Following that, we performed univariate and multivariate Cox regression analyses in training set to explore if the autophagy signature could be an independent prognostic factor for OSCC. Univariate analysis indicated that the risk score (HR = 5.904, 95% CI = 3.389−10.285, p < 0.001) and age (HR = 1.025, 95% CI = 1.001−1.050, = 0.038) were significantly correlated with the prognosis of OSCC patients (Figure 4C). Moreover, the risk score remained as an independent predictor for OSCC patients in multivariate analysis (HR = 6.275, 95% CI = 3.501−11.247, p < 0.001), after adjusting for clinical features including age, gender, stage, T-stage, N-stage, smoking, and alcohol history (Figure 4D).

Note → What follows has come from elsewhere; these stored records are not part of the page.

/-- A valid answer with a good check completes when its deposit has finished (R132). -/
def completeAnswer (r : Fin 8) (s : State) : State :=
  match (s.robots[r]).answer with
  | some a =>
    if a.ended = true ∧ a.left = [] then
      let s1 := raiseFlag flagInputFresh (updRobot r (depositBanks a) s)
      let s2 := updRobot r (fun b =>
        { b with answerState := if a.newer then b.answerState else .answered, missedRun := 0 }) s1
      let s3 := { s2 with field := { s2.field with deposits := s2.field.deposits.filter (· ≠ r) } }
      applyFills r a.fills (takeReport r a.status (contextAfterAnswer r s3))
    else s
  | none => s

/-- A valid answer whose frame check fails at its end (R133). -/
def failAnswer (r : Fin 8) (s : State) : State :=
  match (s.robots[r]).answer with
  | some a =>
    let s1 := updRobot r (fun b =>
      { dropAnswer b with answerState := if a.newer then b.answerState else .failed }) s
    missAnswer r { s1 with field := { s1.field with deposits := s1.field.deposits.filter (· ≠ r) } }
  | none => s

/-- The reception of a valid answer ended with a good check (R132). -/
def endAnswer (r : Fin 8) (s : State) : State :=
  updRobot r (fun b => { b with answer := b.answer.map fun a => { a with ended := true } }) s

/-! ### TAKE (R135) -/

/-- FRESH becomes HOST_IN and the old HOST_IN FREE (R135). -/
def takeBanks (f : Fin 3) (b : Robot) : Robot :=
  match inBank b .hostIn with
  | some h => { b with inp := (b.inp.set h .free).set f .hostIn }
  | none => { b with inp := b.inp.set f .hostIn }

/-- The TAKE request of robot `r` with written word `w` (R135, R175). -/
def takeRequest (r : Fin 8) (w : Word) (s : State) : State :=
  if (robotCfg s r).isNone then
    setStatus (takeWord r) (fieldAt 12 (resultCode .ignored)) (ignoreEvent (takeWord r) reasonNotConfigured w s)
  else
    match inBank s.robots[r] .fresh with
    | some f =>
      setStatus (takeWord r) (fieldAt 12 (resultCode .taken) ||| ((s.robots[r]).infos[f].cycle &&& 0x0FFF))
        (updRobot r (takeBanks f) s)
    | none => setStatus (takeWord r) (fieldAt 12 (resultCode .noFresh)) s

/-- A robot's last send time across a step (R136). -/
def shiftRobot (o : BitVec 64) (b : Robot) : Robot := { b with lastSend := shiftOpt o b.lastSend }

end Sys2Proof.Machine
end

The relationship between the ARGs-based risk score and several clinical parameters was further analyzed. Results illustrated that the risk score was significantly higher in TNM-stage III–IV than in I–II (p = 0.003), higher in T-stage T3–T4 than in T1–T2 (p = 0.002), higher in N-stage N1–N3 than in N0 (p = 0.010), higher in patients with smoking history than non-smokers (= 0.018) and higher in patients with alcohol history than non-drinkers (p = 0.014). In addition, no statistically significant correlation was found between the risk score and age (p = 0.640) as well as gender (p = 0.153) (Figure 4E).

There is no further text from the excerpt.